=== What is required ===
Begin at the line containing "(.rcommit ) := by" in the entries below and end at the line containing "encR_has opCustom0 3 0x00 rs2 rs1 0"; transcribe that range exactly and nothing outside it.

(Collection entries)

_ _ _ _ _ _ _

-- ==== Sys2Proof/Laws/Words.lean ====
section
/-! SUPPORT. Each constructor's word decodes to it (R90 to R97, R105). -/

namespace Sys2Proof

set_option linter.unusedSimpArgs false
set_option Elab.async false

theorem low4 (x : BitVec 4) : (0#1 ++ x : BitVec 5).extractLsb' 0 4 = x := by revert x; decide
theorem bit4 (x : BitVec 4) : (0#1 ++ x : BitVec 5)[4] = false := by revert x; decide
theorem low3 (x : BitVec 3) : (0#1 ++ x : BitVec 4).extractLsb' 0 3 = x := by revert x; decide
theorem bit3 (x : BitVec 3) : (0#1 ++ x : BitVec 4)[3] = false := by revert x; decide

theorem onlyIf_true {c : Bool} {r : Reject} {i : Instr} (h : c = true) : onlyIf c r i = .ok i := by rw [onlyIf, if_pos h]

theorem rt_rcommit  : decodeWord (encR opCustom0 0 0x00 0 0 0) = .ok (.rcommit ) := by
  obtain ⟨W, hW, h0, h1, h2, h3, h4, h5⟩ := encR_has opCustom0 0 0x00 0 0 0
  rw [hW, custom0_of h0]
  simp [decodeCustom0, onlyIf, low4, bit4, low3, bit3, h1, h2, h3, h4, h5]

theorem rt_phase (rd : Reg) (rs1 : Reg) : decodeWord (encR opCustom0 0 0x02 0 rs1 rd) = .ok (.phase rd rs1) := by
  obtain ⟨W, hW, h0, h1, h2, h3, h4, h5⟩ := encR_has opCustom0 0 0x02 0 rs1 rd
  rw [hW, custom0_of h0]
  simp [decodeCustom0, onlyIf, low4, bit4, low3, bit3, h1, h2, h3, h4, h5]

theorem rt_bfx (rd : Reg) (rs1 : Reg) (rs2 : Reg) : decodeWord (encR opCustom0 0 0x03 rs2 rs1 rd) = .ok (.bfx rd rs1 rs2) := by
  obtain ⟨W, hW, h0, h1, h2, h3, h4, h5⟩ := encR_has opCustom0 0 0x03 rs2 rs1 rd
  rw [hW, custom0_of h0]
  simp [decodeCustom0, onlyIf, low4, bit4, low3, bit3, h1, h2, h3, h4, h5]

theorem rt_bfi (rd : Reg) (rs1 : Reg) (rs2 : Reg) : decodeWord (encR opCustom0 0 0x04 rs2 rs1 rd) = .ok (.bfi rd rs1 rs2) := by
  obtain ⟨W, hW, h0, h1, h2, h3, h4, h5⟩ := encR_has opCustom0 0 0x04 rs2 rs1 rd
  rw [hW, custom0_of h0]
  simp [decodeCustom0, onlyIf, low4, bit4, low3, bit3, h1, h2, h3, h4, h5]

theorem rt_xflush (rs1 : Reg) (rs2 : Reg) : decodeWord (encR opCustom0 0 0x10 rs2 rs1 0) = .ok (.xflush rs1 rs2) := by
  obtain ⟨W, hW, h0, h1, h2, h3, h4, h5⟩ := encR_has opCustom0 0 0x10 rs2 rs1 0
  rw [hW, custom0_of h0]
  simp [decodeCustom0, onlyIf, low4, bit4, low3, bit3, h1, h2, h3, h4, h5]

theorem rt_barinit (rs1 : Reg) (rs2 : Reg) : decodeWord (encR opCustom0 3 0x00 rs2 rs1 0) = .ok (.barinit rs1 rs2) := by
  obtain ⟨W, hW, h0, h1, h2, h3, h4, h5⟩ := encR_has opCustom0 3 0x00 rs2 rs1 0
  rw [hW, custom0_of h0]
  simp [decodeCustom0, onlyIf, low4, bit4, low3, bit3, h1, h2, h3, h4, h5]

theorem rt_barrive (rd : Reg) (rs1 : Reg) : decodeWord (encR opCustom0 3 0x01 0 rs1 rd) = .ok (.barrive rd rs1) := by
  obtain ⟨W, hW, h0, h1, h2, h3, h4, h5⟩ := encR_has opCustom0 3 0x01 0 rs1 rd
  rw [hW, custom0_of h0]
  simp [decodeCustom0, onlyIf, low4, bit4, low3, bit3, h1, h2, h3, h4, h5]

theorem rt_barwait (rs1 : Reg) (rs2 : Reg) : decodeWord (encR opCustom0 3 0x02 rs2 rs1 0) = .ok (.barwait rs1 rs2) := by
  obtain ⟨W, hW, h0, h1, h2, h3, h4, h5⟩ := encR_has opCustom0 3 0x02 rs2 rs1 0
  rw [hW, custom0_of h0]
  simp [decodeCustom0, onlyIf, low4, bit4, low3, bit3, h1, h2, h3, h4, h5]

theorem rt_barsync (rd : Reg) (rs1 : Reg) : decodeWord (encR opCustom0 3 0x03 0 rs1 rd) = .ok (.barsync rd rs1) := by
  obtain ⟨W, hW, h0, h1, h2, h3, h4, h5⟩ := encR_has opCustom0 3 0x03 0 rs1 rd
  rw [hW, custom0_of h0]
  simp [decodeCustom0, onlyIf, low4, bit4, low3, bit3, h1, h2, h3, h4, h5]

theorem rt_semv (rs1 : Reg) (rs2 : Reg) : decodeWord (encR opCustom0 3 0x08 rs2 rs1 0) = .ok (.semv rs1 rs2) := by
  obtain ⟨W, hW, h0, h1, h2, h3, h4, h5⟩ := encR_has opCustom0 3 0x08 rs2 rs1 0
  rw [hW, custom0_of h0]
  simp [decodeCustom0, onlyIf, low4, bit4, low3, bit3, h1, h2, h3, h4, h5]

theorem rt_semp (rd : Reg) (rs1 : Reg) (rs2 : Reg) : decodeWord (encR opCustom0 3 0x09 rs2 rs1 rd) = .ok (.semp rd rs1 rs2) := by
  obtain ⟨W, hW, h0, h1, h2, h3, h4, h5⟩ := encR_has opCustom0 3 0x09 rs2 rs1 rd
  rw [hW, custom0_of h0]
  simp [decodeCustom0, onlyIf, low4, bit4, low3, bit3, h1, h2, h3, h4, h5]

theorem rt_msnd (rd : Reg) (rs1 : Reg) (rs2 : Reg) : decodeWord (encR opCustom0 4 0x00 rs2 rs1 rd) = .ok (.msnd rd rs1 rs2) := by
  obtain ⟨W, hW, h0, h1, h2, h3, h4, h5⟩ := encR_has opCustom0 4 0x00 rs2 rs1 rd
  rw [hW, custom0_of h0]
  simp [decodeCustom0, onlyIf, low4, bit4, low3, bit3, h1, h2, h3, h4, h5]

_ _ _ _ _ _ _

=== Written reply ===
theorem rt_rcommit  : decodeWord (encR opCustom0 0 0x00 0 0 0) = .ok (.rcommit ) := by
  obtain ⟨W, hW, h0, h1, h2, h3, h4, h5⟩ := encR_has opCustom0 0 0x00 0 0 0
  rw [hW, custom0_of h0]
  simp [decodeCustom0, onlyIf, low4, bit4, low3, bit3, h1, h2, h3, h4, h5]

theorem rt_phase (rd : Reg) (rs1 : Reg) : decodeWord (encR opCustom0 0 0x02 0 rs1 rd) = .ok (.phase rd rs1) := by
  obtain ⟨W, hW, h0, h1, h2, h3, h4, h5⟩ := encR_has opCustom0 0 0x02 0 rs1 rd
  rw [hW, custom0_of h0]
  simp [decodeCustom0, onlyIf, low4, bit4, low3, bit3, h1, h2, h3, h4, h5]

theorem rt_bfx (rd : Reg) (rs1 : Reg) (rs2 : Reg) : decodeWord (encR opCustom0 0 0x03 rs2 rs1 rd) = .ok (.bfx rd rs1 rs2) := by
  obtain ⟨W, hW, h0, h1, h2, h3, h4, h5⟩ := encR_has opCustom0 0 0x03 rs2 rs1 rd
  rw [hW, custom0_of h0]
  simp [decodeCustom0, onlyIf, low4, bit4, low3, bit3, h1, h2, h3, h4, h5]

theorem rt_bfi (rd : Reg) (rs1 : Reg) (rs2 : Reg) : decodeWord (encR opCustom0 0 0x04 rs2 rs1 rd) = .ok (.bfi rd rs1 rs2) := by
  obtain ⟨W, hW, h0, h1, h2, h3, h4, h5⟩ := encR_has opCustom0 0 0x04 rs2 rs1 rd
  rw [hW, custom0_of h0]
  simp [decodeCustom0, onlyIf, low4, bit4, low3, bit3, h1, h2, h3, h4, h5]

theorem rt_xflush (rs1 : Reg) (rs2 : Reg) : decodeWord (encR opCustom0 0 0x10 rs2 rs1 0) = .ok (.xflush rs1 rs2) := by
  obtain ⟨W, hW, h0, h1, h2, h3, h4, h5⟩ := encR_has opCustom0 0 0x10 rs2 rs1 0
  rw [hW, custom0_of h0]
  simp [decodeCustom0, onlyIf, low4, bit4, low3, bit3, h1, h2, h3, h4, h5]

theorem rt_barinit (rs1 : Reg) (rs2 : Reg) : decodeWord (encR opCustom0 3 0x00 rs2 rs1 0) = .ok (.barinit rs1 rs2) := by
  obtain ⟨W, hW, h0, h1, h2, h3, h4, h5⟩ := encR_has opCustom0 3 0x00 rs2 rs1 0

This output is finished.